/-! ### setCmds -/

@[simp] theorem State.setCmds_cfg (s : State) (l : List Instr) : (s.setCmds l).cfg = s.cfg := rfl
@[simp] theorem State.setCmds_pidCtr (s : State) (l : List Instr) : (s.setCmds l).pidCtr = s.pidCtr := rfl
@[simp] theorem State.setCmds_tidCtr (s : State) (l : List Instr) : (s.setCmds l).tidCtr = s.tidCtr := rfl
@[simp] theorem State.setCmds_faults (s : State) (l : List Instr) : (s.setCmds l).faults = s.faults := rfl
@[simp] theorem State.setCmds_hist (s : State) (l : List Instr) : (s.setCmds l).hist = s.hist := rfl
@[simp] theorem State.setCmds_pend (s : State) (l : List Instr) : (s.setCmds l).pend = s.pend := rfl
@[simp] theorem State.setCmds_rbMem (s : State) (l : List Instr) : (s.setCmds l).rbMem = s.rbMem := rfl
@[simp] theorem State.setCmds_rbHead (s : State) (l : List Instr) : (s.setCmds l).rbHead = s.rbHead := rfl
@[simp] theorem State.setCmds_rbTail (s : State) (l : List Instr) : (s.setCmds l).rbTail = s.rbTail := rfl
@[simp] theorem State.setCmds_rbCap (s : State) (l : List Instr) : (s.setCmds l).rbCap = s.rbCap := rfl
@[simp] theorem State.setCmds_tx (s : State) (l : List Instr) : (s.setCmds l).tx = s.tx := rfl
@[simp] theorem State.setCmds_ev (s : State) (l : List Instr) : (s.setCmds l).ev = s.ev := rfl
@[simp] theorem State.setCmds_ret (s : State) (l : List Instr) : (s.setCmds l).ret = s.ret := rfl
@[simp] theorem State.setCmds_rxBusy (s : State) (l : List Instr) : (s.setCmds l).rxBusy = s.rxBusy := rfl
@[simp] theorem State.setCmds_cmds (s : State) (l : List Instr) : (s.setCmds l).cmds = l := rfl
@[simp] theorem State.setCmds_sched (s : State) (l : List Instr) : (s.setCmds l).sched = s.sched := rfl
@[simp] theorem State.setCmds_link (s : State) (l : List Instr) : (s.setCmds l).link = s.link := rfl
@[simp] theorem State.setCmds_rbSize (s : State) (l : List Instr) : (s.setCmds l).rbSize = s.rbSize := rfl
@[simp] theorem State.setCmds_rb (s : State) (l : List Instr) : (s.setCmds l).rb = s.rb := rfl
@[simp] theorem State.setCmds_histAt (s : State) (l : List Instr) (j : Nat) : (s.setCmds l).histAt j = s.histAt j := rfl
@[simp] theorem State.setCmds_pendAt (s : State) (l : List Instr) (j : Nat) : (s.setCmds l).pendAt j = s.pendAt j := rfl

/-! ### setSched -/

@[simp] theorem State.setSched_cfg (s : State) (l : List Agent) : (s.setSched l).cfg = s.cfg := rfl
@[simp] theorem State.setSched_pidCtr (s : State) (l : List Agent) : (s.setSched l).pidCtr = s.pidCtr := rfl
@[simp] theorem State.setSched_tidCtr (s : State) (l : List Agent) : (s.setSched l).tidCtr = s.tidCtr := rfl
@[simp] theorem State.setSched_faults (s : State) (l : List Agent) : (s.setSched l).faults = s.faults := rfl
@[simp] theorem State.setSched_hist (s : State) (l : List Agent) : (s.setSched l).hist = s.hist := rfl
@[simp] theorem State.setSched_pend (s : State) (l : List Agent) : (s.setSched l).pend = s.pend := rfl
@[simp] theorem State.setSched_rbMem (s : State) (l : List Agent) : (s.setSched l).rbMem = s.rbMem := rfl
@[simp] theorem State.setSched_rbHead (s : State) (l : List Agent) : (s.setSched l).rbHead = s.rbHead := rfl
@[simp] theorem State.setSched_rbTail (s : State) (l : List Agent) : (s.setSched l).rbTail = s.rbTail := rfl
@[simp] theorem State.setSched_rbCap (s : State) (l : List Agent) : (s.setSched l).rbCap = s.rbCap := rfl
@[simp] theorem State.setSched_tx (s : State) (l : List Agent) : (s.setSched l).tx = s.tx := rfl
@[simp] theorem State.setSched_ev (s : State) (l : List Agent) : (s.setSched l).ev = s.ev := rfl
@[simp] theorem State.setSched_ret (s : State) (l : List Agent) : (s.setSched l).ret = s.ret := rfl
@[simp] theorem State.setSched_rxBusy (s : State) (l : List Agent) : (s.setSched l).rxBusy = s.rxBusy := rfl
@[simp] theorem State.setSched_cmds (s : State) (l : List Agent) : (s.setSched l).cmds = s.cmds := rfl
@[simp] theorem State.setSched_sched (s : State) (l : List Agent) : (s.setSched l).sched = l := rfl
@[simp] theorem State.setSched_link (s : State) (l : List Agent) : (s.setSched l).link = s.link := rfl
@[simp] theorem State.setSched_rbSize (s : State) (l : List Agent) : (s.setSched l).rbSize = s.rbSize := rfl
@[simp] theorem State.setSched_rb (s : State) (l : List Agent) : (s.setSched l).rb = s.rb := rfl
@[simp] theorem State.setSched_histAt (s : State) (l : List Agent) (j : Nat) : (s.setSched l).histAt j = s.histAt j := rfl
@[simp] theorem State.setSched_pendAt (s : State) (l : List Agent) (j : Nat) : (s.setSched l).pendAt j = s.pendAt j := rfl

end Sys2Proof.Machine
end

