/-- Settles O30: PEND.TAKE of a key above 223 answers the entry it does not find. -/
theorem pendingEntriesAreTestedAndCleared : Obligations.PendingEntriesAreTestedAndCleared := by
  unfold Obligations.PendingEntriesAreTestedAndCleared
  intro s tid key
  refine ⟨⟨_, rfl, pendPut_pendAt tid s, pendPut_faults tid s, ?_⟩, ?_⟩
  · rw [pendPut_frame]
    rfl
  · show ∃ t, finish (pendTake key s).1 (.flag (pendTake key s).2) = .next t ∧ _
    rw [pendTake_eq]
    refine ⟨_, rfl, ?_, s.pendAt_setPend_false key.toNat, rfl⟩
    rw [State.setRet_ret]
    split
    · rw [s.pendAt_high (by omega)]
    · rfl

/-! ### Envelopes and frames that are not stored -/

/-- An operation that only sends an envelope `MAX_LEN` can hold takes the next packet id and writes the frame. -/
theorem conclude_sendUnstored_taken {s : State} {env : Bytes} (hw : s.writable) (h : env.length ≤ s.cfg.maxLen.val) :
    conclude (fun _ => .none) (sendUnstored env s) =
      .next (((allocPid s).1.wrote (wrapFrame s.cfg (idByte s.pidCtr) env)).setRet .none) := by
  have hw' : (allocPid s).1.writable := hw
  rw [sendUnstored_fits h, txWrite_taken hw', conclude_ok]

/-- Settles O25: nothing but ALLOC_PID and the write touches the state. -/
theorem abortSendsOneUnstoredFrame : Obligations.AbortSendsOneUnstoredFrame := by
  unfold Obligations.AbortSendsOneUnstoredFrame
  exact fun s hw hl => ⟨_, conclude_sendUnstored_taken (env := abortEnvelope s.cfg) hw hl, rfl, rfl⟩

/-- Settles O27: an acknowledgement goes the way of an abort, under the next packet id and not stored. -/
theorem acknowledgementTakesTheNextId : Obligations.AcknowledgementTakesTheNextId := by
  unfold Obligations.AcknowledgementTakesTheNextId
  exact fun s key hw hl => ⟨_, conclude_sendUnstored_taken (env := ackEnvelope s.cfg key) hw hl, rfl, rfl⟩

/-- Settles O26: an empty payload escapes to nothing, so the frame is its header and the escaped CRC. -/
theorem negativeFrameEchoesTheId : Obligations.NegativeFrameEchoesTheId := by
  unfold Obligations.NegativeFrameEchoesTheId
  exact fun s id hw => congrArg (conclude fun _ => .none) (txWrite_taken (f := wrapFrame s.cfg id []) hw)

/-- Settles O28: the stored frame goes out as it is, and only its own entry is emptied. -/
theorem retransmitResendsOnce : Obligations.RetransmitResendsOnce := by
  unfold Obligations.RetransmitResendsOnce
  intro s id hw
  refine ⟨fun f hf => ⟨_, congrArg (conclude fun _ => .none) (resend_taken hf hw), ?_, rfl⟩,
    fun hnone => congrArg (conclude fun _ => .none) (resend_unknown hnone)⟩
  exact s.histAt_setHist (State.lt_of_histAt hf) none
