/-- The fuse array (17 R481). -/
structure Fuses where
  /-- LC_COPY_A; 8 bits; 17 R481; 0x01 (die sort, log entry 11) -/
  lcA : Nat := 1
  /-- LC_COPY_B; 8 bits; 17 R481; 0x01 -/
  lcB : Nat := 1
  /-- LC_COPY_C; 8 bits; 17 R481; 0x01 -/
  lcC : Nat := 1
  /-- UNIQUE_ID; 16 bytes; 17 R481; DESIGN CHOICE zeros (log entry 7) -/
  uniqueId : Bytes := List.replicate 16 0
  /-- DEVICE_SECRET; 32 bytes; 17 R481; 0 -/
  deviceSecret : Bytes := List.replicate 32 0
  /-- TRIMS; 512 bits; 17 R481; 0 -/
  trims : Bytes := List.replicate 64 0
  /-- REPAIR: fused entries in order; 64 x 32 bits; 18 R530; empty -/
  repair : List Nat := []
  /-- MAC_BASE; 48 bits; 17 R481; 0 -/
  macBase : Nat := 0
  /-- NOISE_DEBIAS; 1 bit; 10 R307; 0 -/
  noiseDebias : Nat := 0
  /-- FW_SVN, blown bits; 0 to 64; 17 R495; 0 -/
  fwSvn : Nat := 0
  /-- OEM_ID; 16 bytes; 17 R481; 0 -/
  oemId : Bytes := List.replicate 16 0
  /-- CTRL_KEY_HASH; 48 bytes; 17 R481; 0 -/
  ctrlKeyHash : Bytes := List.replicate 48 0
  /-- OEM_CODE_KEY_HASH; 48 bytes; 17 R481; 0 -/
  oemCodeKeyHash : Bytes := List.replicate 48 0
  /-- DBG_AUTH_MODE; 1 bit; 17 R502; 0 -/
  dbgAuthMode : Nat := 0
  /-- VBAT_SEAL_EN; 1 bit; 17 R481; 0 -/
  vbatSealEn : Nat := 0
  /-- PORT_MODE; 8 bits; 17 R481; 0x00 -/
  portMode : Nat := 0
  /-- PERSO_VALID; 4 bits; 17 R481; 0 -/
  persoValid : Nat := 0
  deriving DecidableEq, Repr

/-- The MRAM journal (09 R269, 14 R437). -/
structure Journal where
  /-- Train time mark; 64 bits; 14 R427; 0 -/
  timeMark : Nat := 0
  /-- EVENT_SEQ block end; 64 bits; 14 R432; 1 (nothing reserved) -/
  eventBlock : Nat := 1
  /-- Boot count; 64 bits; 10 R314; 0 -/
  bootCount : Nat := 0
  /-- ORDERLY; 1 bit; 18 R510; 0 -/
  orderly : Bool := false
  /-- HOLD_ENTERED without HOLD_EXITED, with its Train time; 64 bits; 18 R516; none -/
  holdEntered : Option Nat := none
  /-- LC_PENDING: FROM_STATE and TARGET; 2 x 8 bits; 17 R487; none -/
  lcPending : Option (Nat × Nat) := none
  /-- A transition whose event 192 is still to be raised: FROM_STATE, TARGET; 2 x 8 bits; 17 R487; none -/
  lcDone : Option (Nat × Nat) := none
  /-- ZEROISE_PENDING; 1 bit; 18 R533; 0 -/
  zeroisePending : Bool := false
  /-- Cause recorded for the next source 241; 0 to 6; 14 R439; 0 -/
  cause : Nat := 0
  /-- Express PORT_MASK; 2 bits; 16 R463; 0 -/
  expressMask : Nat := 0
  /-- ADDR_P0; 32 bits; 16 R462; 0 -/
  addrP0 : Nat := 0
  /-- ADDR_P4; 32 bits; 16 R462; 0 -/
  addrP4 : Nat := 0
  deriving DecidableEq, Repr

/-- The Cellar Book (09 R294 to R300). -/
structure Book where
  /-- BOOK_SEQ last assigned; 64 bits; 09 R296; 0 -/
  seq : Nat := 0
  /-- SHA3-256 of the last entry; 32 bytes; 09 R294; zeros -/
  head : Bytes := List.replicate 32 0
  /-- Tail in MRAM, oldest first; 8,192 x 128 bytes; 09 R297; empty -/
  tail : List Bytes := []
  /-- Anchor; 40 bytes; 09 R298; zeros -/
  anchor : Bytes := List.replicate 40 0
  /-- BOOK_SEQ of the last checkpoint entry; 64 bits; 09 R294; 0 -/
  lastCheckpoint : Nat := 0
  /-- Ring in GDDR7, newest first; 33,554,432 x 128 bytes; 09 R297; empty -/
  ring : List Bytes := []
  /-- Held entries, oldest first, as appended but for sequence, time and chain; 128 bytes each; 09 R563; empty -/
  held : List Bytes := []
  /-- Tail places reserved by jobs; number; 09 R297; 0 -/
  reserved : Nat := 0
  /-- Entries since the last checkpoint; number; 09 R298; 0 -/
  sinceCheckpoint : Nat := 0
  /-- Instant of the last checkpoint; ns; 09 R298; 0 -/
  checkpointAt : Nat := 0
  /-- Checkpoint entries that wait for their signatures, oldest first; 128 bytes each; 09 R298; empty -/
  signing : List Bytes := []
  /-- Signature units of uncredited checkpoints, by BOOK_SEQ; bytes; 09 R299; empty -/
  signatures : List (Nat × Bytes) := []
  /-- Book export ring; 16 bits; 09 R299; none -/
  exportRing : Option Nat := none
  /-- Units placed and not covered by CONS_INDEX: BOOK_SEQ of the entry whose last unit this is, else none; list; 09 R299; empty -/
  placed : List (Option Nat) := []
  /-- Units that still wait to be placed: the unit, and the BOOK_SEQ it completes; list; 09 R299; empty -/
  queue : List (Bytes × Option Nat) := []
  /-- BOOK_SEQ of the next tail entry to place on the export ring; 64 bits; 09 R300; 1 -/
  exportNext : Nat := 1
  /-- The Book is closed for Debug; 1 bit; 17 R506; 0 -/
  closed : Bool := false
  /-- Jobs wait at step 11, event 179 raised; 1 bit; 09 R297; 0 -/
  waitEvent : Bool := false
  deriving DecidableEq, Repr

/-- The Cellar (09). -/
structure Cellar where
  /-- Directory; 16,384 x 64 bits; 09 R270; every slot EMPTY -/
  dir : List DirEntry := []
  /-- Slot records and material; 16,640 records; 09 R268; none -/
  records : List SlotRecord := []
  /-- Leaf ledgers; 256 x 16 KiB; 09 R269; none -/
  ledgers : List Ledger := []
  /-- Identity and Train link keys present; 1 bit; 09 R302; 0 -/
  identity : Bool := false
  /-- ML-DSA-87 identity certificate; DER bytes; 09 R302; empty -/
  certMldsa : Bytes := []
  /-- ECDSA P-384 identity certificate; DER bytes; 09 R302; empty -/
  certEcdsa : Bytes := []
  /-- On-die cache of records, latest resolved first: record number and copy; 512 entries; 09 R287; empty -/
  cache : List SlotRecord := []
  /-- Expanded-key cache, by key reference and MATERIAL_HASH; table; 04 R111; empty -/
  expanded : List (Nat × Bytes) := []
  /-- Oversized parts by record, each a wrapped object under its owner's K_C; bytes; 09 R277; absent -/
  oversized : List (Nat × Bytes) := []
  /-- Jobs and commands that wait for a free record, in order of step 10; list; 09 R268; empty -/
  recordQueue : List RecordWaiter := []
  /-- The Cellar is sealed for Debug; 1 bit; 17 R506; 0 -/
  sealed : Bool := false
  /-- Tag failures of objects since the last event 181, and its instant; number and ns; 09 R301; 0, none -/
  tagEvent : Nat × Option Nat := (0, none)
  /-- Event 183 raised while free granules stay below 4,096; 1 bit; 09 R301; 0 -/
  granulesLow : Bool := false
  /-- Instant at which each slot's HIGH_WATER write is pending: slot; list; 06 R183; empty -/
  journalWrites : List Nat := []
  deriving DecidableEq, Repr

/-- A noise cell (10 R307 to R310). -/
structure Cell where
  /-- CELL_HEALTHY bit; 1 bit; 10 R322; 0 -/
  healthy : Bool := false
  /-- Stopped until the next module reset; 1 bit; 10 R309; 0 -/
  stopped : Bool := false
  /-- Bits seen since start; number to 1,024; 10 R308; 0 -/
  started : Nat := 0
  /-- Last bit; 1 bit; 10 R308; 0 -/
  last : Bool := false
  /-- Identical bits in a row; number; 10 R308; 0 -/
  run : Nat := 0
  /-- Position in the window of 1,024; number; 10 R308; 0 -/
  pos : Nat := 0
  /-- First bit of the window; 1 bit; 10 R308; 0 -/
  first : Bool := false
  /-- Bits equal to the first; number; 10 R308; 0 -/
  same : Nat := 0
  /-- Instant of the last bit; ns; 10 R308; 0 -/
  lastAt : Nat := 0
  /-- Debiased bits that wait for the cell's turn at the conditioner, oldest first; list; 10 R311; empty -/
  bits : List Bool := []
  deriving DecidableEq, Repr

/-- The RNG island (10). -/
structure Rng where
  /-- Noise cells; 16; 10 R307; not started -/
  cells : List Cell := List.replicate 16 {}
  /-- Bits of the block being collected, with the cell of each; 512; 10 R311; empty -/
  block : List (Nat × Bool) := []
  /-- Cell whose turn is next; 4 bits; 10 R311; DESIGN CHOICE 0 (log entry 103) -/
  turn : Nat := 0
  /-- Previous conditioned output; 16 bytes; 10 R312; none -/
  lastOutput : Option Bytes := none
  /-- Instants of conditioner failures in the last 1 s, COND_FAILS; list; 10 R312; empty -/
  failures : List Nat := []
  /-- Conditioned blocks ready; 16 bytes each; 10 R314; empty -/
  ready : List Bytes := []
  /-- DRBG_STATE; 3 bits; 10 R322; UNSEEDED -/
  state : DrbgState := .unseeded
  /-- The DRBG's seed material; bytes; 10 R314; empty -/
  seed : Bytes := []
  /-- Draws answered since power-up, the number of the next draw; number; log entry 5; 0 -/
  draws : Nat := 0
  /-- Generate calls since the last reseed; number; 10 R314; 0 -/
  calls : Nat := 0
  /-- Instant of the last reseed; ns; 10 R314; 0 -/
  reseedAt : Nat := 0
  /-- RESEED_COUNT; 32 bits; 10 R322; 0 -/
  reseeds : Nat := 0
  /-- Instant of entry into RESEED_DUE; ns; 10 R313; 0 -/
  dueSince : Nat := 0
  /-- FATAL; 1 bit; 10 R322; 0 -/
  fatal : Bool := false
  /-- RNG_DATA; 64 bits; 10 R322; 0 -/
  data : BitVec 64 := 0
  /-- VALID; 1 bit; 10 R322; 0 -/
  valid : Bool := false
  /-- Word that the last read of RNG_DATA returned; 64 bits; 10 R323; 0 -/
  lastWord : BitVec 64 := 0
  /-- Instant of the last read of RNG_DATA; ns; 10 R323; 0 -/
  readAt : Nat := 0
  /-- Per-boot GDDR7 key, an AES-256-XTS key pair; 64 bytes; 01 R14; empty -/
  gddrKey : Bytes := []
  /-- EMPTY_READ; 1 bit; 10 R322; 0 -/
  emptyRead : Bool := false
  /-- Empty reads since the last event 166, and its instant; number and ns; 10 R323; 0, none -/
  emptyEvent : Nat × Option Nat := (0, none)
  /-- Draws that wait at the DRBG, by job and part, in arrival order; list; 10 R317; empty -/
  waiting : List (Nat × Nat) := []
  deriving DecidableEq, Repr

Problem requirements ▸
If a line of the records includes the string "window", copy it out.

Task solution ▸
  /-- Position in the window of 1,024; number; 10 R308; 0 -/
  /-- First bit of the window; 1 bit; 10 R308; 0 -/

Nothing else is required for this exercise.